Unlike no other night in the run Press Night is nearly always edgy. Nerves emerge. Big displacement activities are put in motion to assuage them. Usually a speech from the director exhorting us to forget/ignore the press - 'don't read the notices'!

We've worked hard, we now have a show we can all be proud of. Good or bad press can influence the future performances.

We do a big warm-up - no pressure. We then spend hours buying, even making Good Luck cards. More time writing individual messages to our colleagues.

No matter the relationship, turmoil, lack of respect for their work etc. etc. we write warm wishes. Flowers and gifts from loved ones and agents clog the stage door.

Suddenly it is time to prepare. Despite the fact that these nights invariably begin late we are ready far too early. Knocks on doors. Strong hugs. Best of Luck. The High-Ups flit through. Another visit to the loo, just in case. Then, long silent minutes until 'Act One beginners please'.

Eyes brighten, the corridors throng, 'Have a good one'. We are in the wings. The buzz from the 'house' seems so much louder than in any of the previews. The house lights begin to fade, the heart pumps, the beautiful voices with their sacred music start.

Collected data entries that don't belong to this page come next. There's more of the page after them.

@[simp] theorem State.modArr_units (s : State) (n : Nat) (f : AryState → AryState) :
    (∀ k : Nat, (s.modArr n f).vec k = s.vec k) ∧ (∀ k : Nat, (s.modArr n f).queue k = s.queue k) ∧
    (∀ k : Nat, (s.modArr n f).core k = s.core k) ∧
    (∀ k : Nat, (s.modArr n f).stack k = s.stack k) ∧ (∀ k : Nat, (s.modArr n f).pc k = s.pc k) ∧
    (∀ k : Nat, (s.modArr n f).cis k = s.cis k) ∧ (∀ k : Nat, (s.modArr n f).mbx k = s.mbx k) ∧
    (∀ k : Nat, (s.modArr n f).upd1 k = s.upd1 k) ∧ (∀ k : Nat, (s.modArr n f).seq k = s.seq k) ∧
    (∀ k : Nat, (s.modArr n f).link k = s.link k) ∧
    (∀ k : Nat, (s.modArr n f).ethPort k = s.ethPort k) ∧
    (∀ k : Nat, (s.modArr n f).port k = s.port k) ∧
    (∀ k : Nat, (s.modArr n f).paceSet k = s.paceSet k) ∧
    (∀ src : BitVec 16, (s.modArr n f).ev src = s.ev src) ∧
    (∀ k : Nat, (s.modArr n f).ctr k = s.ctr k) ∧
    (∀ src : BitVec 16, (s.modArr n f).evBits src = s.evBits src) :=
  ⟨fun _ => rfl, fun _ => rfl, fun _ => rfl, fun _ => rfl, fun _ => rfl, fun _ => rfl, fun _ => rfl, fun _ => rfl, fun _ => rfl, fun _ => rfl, fun _ => rfl, fun _ => rfl, fun _ => rfl, fun _ => rfl, fun _ => rfl, fun _ => rfl⟩

@[simp] theorem State.setVec_units (s : State) (n : Nat) (a : VecState) :
    (∀ k : Nat, (s.setVec n a).arr k = s.arr k) ∧ (∀ k : Nat, (s.setVec n a).queue k = s.queue k) ∧
    (∀ k : Nat, (s.setVec n a).core k = s.core k) ∧
    (∀ k : Nat, (s.setVec n a).stack k = s.stack k) ∧ (∀ k : Nat, (s.setVec n a).pc k = s.pc k) ∧
    (∀ k : Nat, (s.setVec n a).cis k = s.cis k) ∧ (∀ k : Nat, (s.setVec n a).mbx k = s.mbx k) ∧
    (∀ k : Nat, (s.setVec n a).upd1 k = s.upd1 k) ∧ (∀ k : Nat, (s.setVec n a).seq k = s.seq k) ∧
    (∀ k : Nat, (s.setVec n a).link k = s.link k) ∧
    (∀ k : Nat, (s.setVec n a).ethPort k = s.ethPort k) ∧
    (∀ k : Nat, (s.setVec n a).port k = s.port k) ∧
    (∀ k : Nat, (s.setVec n a).paceSet k = s.paceSet k) ∧
    (∀ src : BitVec 16, (s.setVec n a).ev src = s.ev src) ∧
    (∀ k : Nat, (s.setVec n a).ctr k = s.ctr k) ∧
    (∀ src : BitVec 16, (s.setVec n a).evBits src = s.evBits src) :=
  ⟨fun _ => rfl, fun _ => rfl, fun _ => rfl, fun _ => rfl, fun _ => rfl, fun _ => rfl, fun _ => rfl, fun _ => rfl, fun _ => rfl, fun _ => rfl, fun _ => rfl, fun _ => rfl, fun _ => rfl, fun _ => rfl, fun _ => rfl, fun _ => rfl⟩

@[simp] theorem State.modVec_units (s : State) (n : Nat) (f : VecState → VecState) :
    (∀ k : Nat, (s.modVec n f).arr k = s.arr k) ∧ (∀ k : Nat, (s.modVec n f).queue k = s.queue k) ∧
    (∀ k : Nat, (s.modVec n f).core k = s.core k) ∧
    (∀ k : Nat, (s.modVec n f).stack k = s.stack k) ∧ (∀ k : Nat, (s.modVec n f).pc k = s.pc k) ∧
    (∀ k : Nat, (s.modVec n f).cis k = s.cis k) ∧ (∀ k : Nat, (s.modVec n f).mbx k = s.mbx k) ∧
    (∀ k : Nat, (s.modVec n f).upd1 k = s.upd1 k) ∧ (∀ k : Nat, (s.modVec n f).seq k = s.seq k) ∧
    (∀ k : Nat, (s.modVec n f).link k = s.link k) ∧
    (∀ k : Nat, (s.modVec n f).ethPort k = s.ethPort k) ∧
    (∀ k : Nat, (s.modVec n f).port k = s.port k) ∧
    (∀ k : Nat, (s.modVec n f).paceSet k = s.paceSet k) ∧
    (∀ src : BitVec 16, (s.modVec n f).ev src = s.ev src) ∧
    (∀ k : Nat, (s.modVec n f).ctr k = s.ctr k) ∧
    (∀ src : BitVec 16, (s.modVec n f).evBits src = s.evBits src) :=
  ⟨fun _ => rfl, fun _ => rfl, fun _ => rfl, fun _ => rfl, fun _ => rfl, fun _ => rfl, fun _ => rfl, fun _ => rfl, fun _ => rfl, fun _ => rfl, fun _ => rfl, fun _ => rfl, fun _ => rfl, fun _ => rfl, fun _ => rfl, fun _ => rfl⟩
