-- ==== Sys2Proof/Laws/Access.lean ====
section
/-! SUPPORT. What reads, writes and translations leave alone. -/

set_option linter.all false

namespace Sys2Proof.Machine

@[simp] theorem freshWord_fr (s : State) :
    (freshWord s).2.pending = s.pending ∧ (freshWord s).2.outbox = s.outbox ∧
    (freshWord s).2.now = s.now ∧ (freshWord s).2.ticks = s.ticks ∧
    (freshWord s).2.events = s.events ∧ (freshWord s).2.edges = s.edges ∧
    (freshWord s).2.counters = s.counters ∧ (freshWord s).2.arrays = s.arrays ∧
    (freshWord s).2.vecs = s.vecs ∧ (freshWord s).2.hbm = s.hbm ∧ (freshWord s).2.coh = s.coh ∧
    (freshWord s).2.cores = s.cores ∧ (freshWord s).2.xlt = s.xlt ∧ (freshWord s).2.host = s.host ∧
    (freshWord s).2.queues = s.queues ∧ (freshWord s).2.served = s.served ∧
    (freshWord s).2.node = s.node ∧ (freshWord s).2.boot = s.boot ∧ (freshWord s).2.mgr = s.mgr ∧
    (freshWord s).2.pins = s.pins ∧ (freshWord s).2.sec = s.sec ∧
    (freshWord s).2.accInfo = s.accInfo ∧ (freshWord s).2.coll = s.coll ∧
    (freshWord s).2.upd = s.upd ∧ (freshWord s).2.seqs = s.seqs ∧ (freshWord s).2.net = s.net ∧
    (freshWord s).2.eth = s.eth ∧ (freshWord s).2.time = s.time ∧ (freshWord s).2.env = s.env ∧
    (freshWord s).2.stew = s.stew ∧ (freshWord s).2.pwr = s.pwr ∧ (freshWord s).2.keys = s.keys := by
  simp only [freshWord]; (repeat' split) <;> (simp [*]; done)

@[simp] theorem freshBytes_fr (n : ℕ) (s : State) :
    (freshBytes n s).2.pending = s.pending ∧ (freshBytes n s).2.outbox = s.outbox ∧
    (freshBytes n s).2.now = s.now ∧ (freshBytes n s).2.ticks = s.ticks ∧
    (freshBytes n s).2.events = s.events ∧ (freshBytes n s).2.edges = s.edges ∧
    (freshBytes n s).2.counters = s.counters ∧ (freshBytes n s).2.arrays = s.arrays ∧
    (freshBytes n s).2.vecs = s.vecs ∧ (freshBytes n s).2.hbm = s.hbm ∧
    (freshBytes n s).2.coh = s.coh ∧ (freshBytes n s).2.cores = s.cores ∧
    (freshBytes n s).2.xlt = s.xlt ∧ (freshBytes n s).2.host = s.host ∧
    (freshBytes n s).2.queues = s.queues ∧ (freshBytes n s).2.served = s.served ∧
    (freshBytes n s).2.node = s.node ∧ (freshBytes n s).2.boot = s.boot ∧
    (freshBytes n s).2.mgr = s.mgr ∧ (freshBytes n s).2.pins = s.pins ∧
    (freshBytes n s).2.sec = s.sec ∧ (freshBytes n s).2.accInfo = s.accInfo ∧
    (freshBytes n s).2.coll = s.coll ∧ (freshBytes n s).2.upd = s.upd ∧
    (freshBytes n s).2.seqs = s.seqs ∧ (freshBytes n s).2.net = s.net ∧
    (freshBytes n s).2.eth = s.eth ∧ (freshBytes n s).2.time = s.time ∧
    (freshBytes n s).2.env = s.env ∧ (freshBytes n s).2.stew = s.stew ∧
    (freshBytes n s).2.pwr = s.pwr ∧ (freshBytes n s).2.keys = s.keys := by
  simp only [freshBytes]; (repeat' split) <;> (simp [*]; done)

@[simp] theorem dropEv_fr (src : BitVec 16) (w : W64) (s : State) :
    (dropEv src w s).pending = s.pending ∧ (dropEv src w s).fresh = s.fresh ∧
    (dropEv src w s).outbox = s.outbox ∧ (dropEv src w s).now = s.now ∧
    (dropEv src w s).ticks = s.ticks ∧ (dropEv src w s).edges = s.edges ∧
    (dropEv src w s).counters = s.counters ∧ (dropEv src w s).arrays = s.arrays ∧
    (dropEv src w s).vecs = s.vecs ∧ (dropEv src w s).hbm = s.hbm ∧ (dropEv src w s).coh = s.coh ∧
    (dropEv src w s).cores = s.cores ∧ (dropEv src w s).xlt = s.xlt ∧
    (dropEv src w s).host = s.host ∧ (dropEv src w s).queues = s.queues ∧
    (dropEv src w s).served = s.served ∧ (dropEv src w s).node = s.node ∧
    (dropEv src w s).boot = s.boot ∧ (dropEv src w s).mgr = s.mgr ∧
    (dropEv src w s).pins = s.pins ∧ (dropEv src w s).sec = s.sec ∧
    (dropEv src w s).accInfo = s.accInfo ∧ (dropEv src w s).coll = s.coll ∧
    (dropEv src w s).upd = s.upd ∧ (dropEv src w s).seqs = s.seqs ∧ (dropEv src w s).net = s.net ∧
    (dropEv src w s).eth = s.eth ∧ (dropEv src w s).time = s.time ∧ (dropEv src w s).env = s.env ∧
    (dropEv src w s).stew = s.stew ∧ (dropEv src w s).pwr = s.pwr ∧ (dropEv src w s).keys = s.keys := by
  simp only [dropEv]; (repeat' split) <;> (simp [*]; done)

@[simp] theorem State_modUnit_fr (s : State) (e : StreamEng) (f : StreamUnit → StreamUnit) :
    (State.modUnit s e f).pending = s.pending ∧ (State.modUnit s e f).fresh = s.fresh ∧
    (State.modUnit s e f).outbox = s.outbox ∧ (State.modUnit s e f).now = s.now ∧
    (State.modUnit s e f).ticks = s.ticks ∧ (State.modUnit s e f).events = s.events ∧
    (State.modUnit s e f).edges = s.edges ∧ (State.modUnit s e f).counters = s.counters ∧
    (State.modUnit s e f).hbm = s.hbm ∧ (State.modUnit s e f).coh = s.coh ∧
    (State.modUnit s e f).cores = s.cores ∧ (State.modUnit s e f).xlt = s.xlt ∧
    (State.modUnit s e f).host = s.host ∧ (State.modUnit s e f).queues = s.queues ∧
    (State.modUnit s e f).served = s.served ∧ (State.modUnit s e f).node = s.node ∧
    (State.modUnit s e f).boot = s.boot ∧ (State.modUnit s e f).mgr = s.mgr ∧
    (State.modUnit s e f).pins = s.pins ∧ (State.modUnit s e f).sec = s.sec ∧
    (State.modUnit s e f).accInfo = s.accInfo ∧ (State.modUnit s e f).coll = s.coll ∧
    (State.modUnit s e f).upd = s.upd ∧ (State.modUnit s e f).seqs = s.seqs ∧
    (State.modUnit s e f).net = s.net ∧ (State.modUnit s e f).eth = s.eth ∧
    (State.modUnit s e f).time = s.time ∧ (State.modUnit s e f).env = s.env ∧
    (State.modUnit s e f).stew = s.stew ∧ (State.modUnit s e f).pwr = s.pwr ∧
    (State.modUnit s e f).keys = s.keys := by
  simp only [State.modUnit]; (repeat' split) <;> (simp [*]; done)

@[simp] theorem hbmEvent_fr (k : ℕ) (stack : ℕ) (s : State) :
    (hbmEvent k stack s).pending = s.pending ∧ (hbmEvent k stack s).fresh = s.fresh ∧
    (hbmEvent k stack s).outbox = s.outbox ∧ (hbmEvent k stack s).now = s.now ∧
    (hbmEvent k stack s).ticks = s.ticks ∧ (hbmEvent k stack s).counters = s.counters ∧
    (hbmEvent k stack s).arrays = s.arrays ∧ (hbmEvent k stack s).vecs = s.vecs ∧
    (hbmEvent k stack s).hbm = s.hbm ∧ (hbmEvent k stack s).coh = s.coh ∧
    (hbmEvent k stack s).cores = s.cores ∧ (hbmEvent k stack s).xlt = s.xlt ∧
    (hbmEvent k stack s).host = s.host ∧ (hbmEvent k stack s).queues = s.queues ∧
    (hbmEvent k stack s).served = s.served ∧ (hbmEvent k stack s).node = s.node ∧
    (hbmEvent k stack s).boot = s.boot ∧ (hbmEvent k stack s).mgr = s.mgr ∧
    (hbmEvent k stack s).pins = s.pins ∧ (hbmEvent k stack s).sec = s.sec ∧
    (hbmEvent k stack s).accInfo = s.accInfo ∧ (hbmEvent k stack s).coll = s.coll ∧
    (hbmEvent k stack s).upd = s.upd ∧ (hbmEvent k stack s).seqs = s.seqs ∧
    (hbmEvent k stack s).net = s.net ∧ (hbmEvent k stack s).eth = s.eth ∧
    (hbmEvent k stack s).time = s.time ∧ (hbmEvent k stack s).env = s.env ∧
    (hbmEvent k stack s).stew = s.stew ∧ (hbmEvent k stack s).pwr = s.pwr ∧
    (hbmEvent k stack s).keys = s.keys := by
  simp only [hbmEvent]; (repeat' split) <;> (simp [*]; done)
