@[simp] theorem qualify_fr (q : ℕ) (s : State) :
    (qualify q s).pending = s.pending ∧ (qualify q s).fresh = s.fresh ∧ (qualify q s).now = s.now ∧
    (qualify q s).ticks = s.ticks ∧ (qualify q s).events = s.events ∧
    (qualify q s).edges = s.edges ∧ (qualify q s).counters = s.counters ∧
    (qualify q s).arrays = s.arrays ∧ (qualify q s).vecs = s.vecs ∧ (qualify q s).hbm = s.hbm ∧
    (qualify q s).coh = s.coh ∧ (qualify q s).xlt = s.xlt ∧ (qualify q s).served = s.served ∧
    (qualify q s).node = s.node ∧ (qualify q s).boot = s.boot ∧ (qualify q s).mgr = s.mgr ∧
    (qualify q s).pins = s.pins ∧ (qualify q s).sec = s.sec ∧ (qualify q s).accInfo = s.accInfo ∧
    (qualify q s).coll = s.coll ∧ (qualify q s).upd = s.upd ∧ (qualify q s).seqs = s.seqs ∧
    (qualify q s).net = s.net ∧ (qualify q s).eth = s.eth ∧ (qualify q s).time = s.time ∧
    (qualify q s).env = s.env ∧ (qualify q s).stew = s.stew ∧ (qualify q s).pwr = s.pwr ∧
    (qualify q s).keys = s.keys := by
  simp only [qualify]; (repeat' split) <;> (simp [*]; done)

@[simp] theorem waitSpace_fr (q : ℕ) (s : State) :
    (waitSpace q s).pending = s.pending ∧ (waitSpace q s).fresh = s.fresh ∧
    (waitSpace q s).outbox = s.outbox ∧ (waitSpace q s).now = s.now ∧
    (waitSpace q s).ticks = s.ticks ∧ (waitSpace q s).counters = s.counters ∧
    (waitSpace q s).arrays = s.arrays ∧ (waitSpace q s).vecs = s.vecs ∧
    (waitSpace q s).hbm = s.hbm ∧ (waitSpace q s).coh = s.coh ∧ (waitSpace q s).cores = s.cores ∧
    (waitSpace q s).xlt = s.xlt ∧ (waitSpace q s).host = s.host ∧
    (waitSpace q s).served = s.served ∧ (waitSpace q s).node = s.node ∧
    (waitSpace q s).boot = s.boot ∧ (waitSpace q s).mgr = s.mgr ∧ (waitSpace q s).pins = s.pins ∧
    (waitSpace q s).sec = s.sec ∧ (waitSpace q s).accInfo = s.accInfo ∧
    (waitSpace q s).coll = s.coll ∧ (waitSpace q s).upd = s.upd ∧ (waitSpace q s).seqs = s.seqs ∧
    (waitSpace q s).net = s.net ∧ (waitSpace q s).eth = s.eth ∧ (waitSpace q s).time = s.time ∧
    (waitSpace q s).env = s.env ∧ (waitSpace q s).stew = s.stew ∧ (waitSpace q s).pwr = s.pwr ∧
    (waitSpace q s).keys = s.keys := by
  simp only [waitSpace]; (repeat' split) <;> (simp [*]; done)

@[simp] theorem writeRecord_fr (q : ℕ) (r : Rec) (s : State) :
    (writeRecord q r s).pending = s.pending ∧ (writeRecord q r s).now = s.now ∧
    (writeRecord q r s).ticks = s.ticks ∧ (writeRecord q r s).served = s.served ∧
    (writeRecord q r s).node = s.node ∧ (writeRecord q r s).boot = s.boot ∧
    (writeRecord q r s).mgr = s.mgr ∧ (writeRecord q r s).sec = s.sec ∧
    (writeRecord q r s).accInfo = s.accInfo ∧ (writeRecord q r s).coll = s.coll ∧
    (writeRecord q r s).upd = s.upd ∧ (writeRecord q r s).seqs = s.seqs ∧
    (writeRecord q r s).net = s.net ∧ (writeRecord q r s).eth = s.eth ∧
    (writeRecord q r s).time = s.time ∧ (writeRecord q r s).env = s.env ∧
    (writeRecord q r s).stew = s.stew ∧ (writeRecord q r s).pwr = s.pwr ∧
    (writeRecord q r s).keys = s.keys := by
  simp only [writeRecord]; (repeat' split) <;> (simp [*]; done)

@[simp] theorem writeStale_fr (q : ℕ) (s : State) :
    (writeStale q s).pending = s.pending ∧ (writeStale q s).now = s.now ∧
    (writeStale q s).ticks = s.ticks ∧ (writeStale q s).served = s.served ∧
    (writeStale q s).node = s.node ∧ (writeStale q s).boot = s.boot ∧
    (writeStale q s).mgr = s.mgr ∧ (writeStale q s).sec = s.sec ∧
    (writeStale q s).accInfo = s.accInfo ∧ (writeStale q s).coll = s.coll ∧
    (writeStale q s).upd = s.upd ∧ (writeStale q s).seqs = s.seqs ∧ (writeStale q s).net = s.net ∧
    (writeStale q s).eth = s.eth ∧ (writeStale q s).time = s.time ∧ (writeStale q s).env = s.env ∧
    (writeStale q s).stew = s.stew ∧ (writeStale q s).pwr = s.pwr ∧ (writeStale q s).keys = s.keys := by
  simp only [writeStale]; (repeat' split) <;> (simp [*]; done)
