theorem okRead_keep {r : List (Byte × Bool) × State} {s : State} (h : r.2.pending = s.pending ∧ r.2.sec = s.sec) :
    ((Except.ok r.1, r.2) : Except XOut (List (Byte × Bool)) × State).2.pending = s.pending
    ∧ ((Except.ok r.1, r.2) : Except XOut (List (Byte × Bool)) × State).2.sec = s.sec := h

@[simp] theorem memRead_fr (q : ℕ) (w : DWords) (a : ℕ) (n : ℕ) (s : State) :
    (memRead q w a n s).2.pending = s.pending ∧ (memRead q w a n s).2.sec = s.sec := by
  by_cases h : sKind w = 1
  · rw [memRead, if_pos h]
    exact okRead_keep (by simp only [physRead_fr, and_self])
  · rw [memRead, if_neg h]
    simp only [vaRead_fr, and_self]

@[simp] theorem memWrite_fr (id : DescId) (w : DWords) (a : ℕ) (bs : List (Byte × Bool)) (s : State) :
    (memWrite id w a bs s).2.pending = s.pending ∧ (memWrite id w a bs s).2.sec = s.sec := by
  simp only [memWrite]; (repeat' split) <;> (simp [*]; done)

@[simp] theorem movePiece_fr (h : ℕ) (id : DescId) (w : DWords) (j : ℕ) (o : ℕ) (a : ℕ) (n : ℕ) (s : State) :
    (movePiece h id w j o a n s).2.pending = s.pending ∧ (movePiece h id w j o a n s).2.sec = s.sec := by
  unfold movePiece
  try dsimp only
  repeat' (split <;> (try (rename_i heq; first | (have hp := (congrArg (fun r => r.2.pending) heq).symm; have hq := (congrArg (fun r => r.2.sec) heq).symm; simp at hp hq) | (have hp := (congrArg (fun r => r.2.2.pending) heq).symm; have hq := (congrArg (fun r => r.2.2.sec) heq).symm; simp at hp hq))))
  all_goals simp [*]

@[simp] theorem moveRow_fr (h : ℕ) (id : DescId) (w : DWords) (j : ℕ) (a4 : ℕ) (a5 : ℕ) (a6 : ℕ) (a7 : ℕ) (a8 : State) :
    (moveRow h id w j a4 a5 a6 a7 a8).2.pending = a8.pending ∧
    (moveRow h id w j a4 a5 a6 a7 a8).2.sec = a8.sec := by
  fun_induction moveRow h id w j a4 a5 a6 a7 a8 <;> (first | (simp (disch := (intros; first | (simp; done) | ((repeat' split) <;> simp))) [*]; done) | grind [movePiece_fr])

@[simp] theorem moveRows_fr (h : ℕ) (id : DescId) (w : DWords) (slots : List ℕ) (a4 : ℕ) (a5 : ℕ) (a6 : State) :
    (moveRows h id w slots a4 a5 a6).2.pending = a6.pending ∧
    (moveRows h id w slots a4 a5 a6).2.sec = a6.sec := by
  induction a4 generalizing a5 a6 with
  | zero => simp [moveRows]
  | succ n ih =>
    simp only [moveRows]
    split
    · rename_i s1 heq
      have h := moveRow_fr h id w (slots.getD (a5 / sRows w) 0 % 128) 3
      rw [(ih _ _).1, (ih _ _).2]
      have hp := (congrArg (fun r => r.2.pending) heq).symm
      have hq := (congrArg (fun r => r.2.sec) heq).symm
      simp at hp hq
      simp [hp, hq]
    · simp

@[simp] theorem runKv_fr (h : ℕ) (r : SeqRun) (w : DWords) (s : State) :
    (runKv h r w s).pending = s.pending ∧ (runKv h r w s).sec = s.sec := by
  unfold runKv; dsimp only; (repeat' split) <;> (first | (simp (disch := (intros; first | (simp; done) | ((repeat' split) <;> simp))) [*]; done) | grind [seqMalformed_fr, landSeq_fr, moveRows_fr])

Quiet emotional admonitions to oneself rattle around one's head. The door opens and you're on! A very, very good performance. Terrifically warm applause. Huge relief. Backstage and dressing room corridors very noisy and full of 'We've done it'. 'Thank God, that's fucking over.'

More hugs, strong handclasps. Faces, in and out of the dressing room. Then the ban on alcohol backstage is blatantly ignored, at least in our dressing room as room-mates Paul Chahidi, Jamie Ballard and I begin a one-off celebration.

Within a few nights this becomes a ritual on most Written performances. Once the play is finished - and never before or during - we explore some of the finest wines and spirits Stratford can provide.

We change out of costume. Glasses, limes, even ice come out and we sit and laugh and talk for twenty minutes. It is civilised. It is comradely. It is a fine full stop to the evening.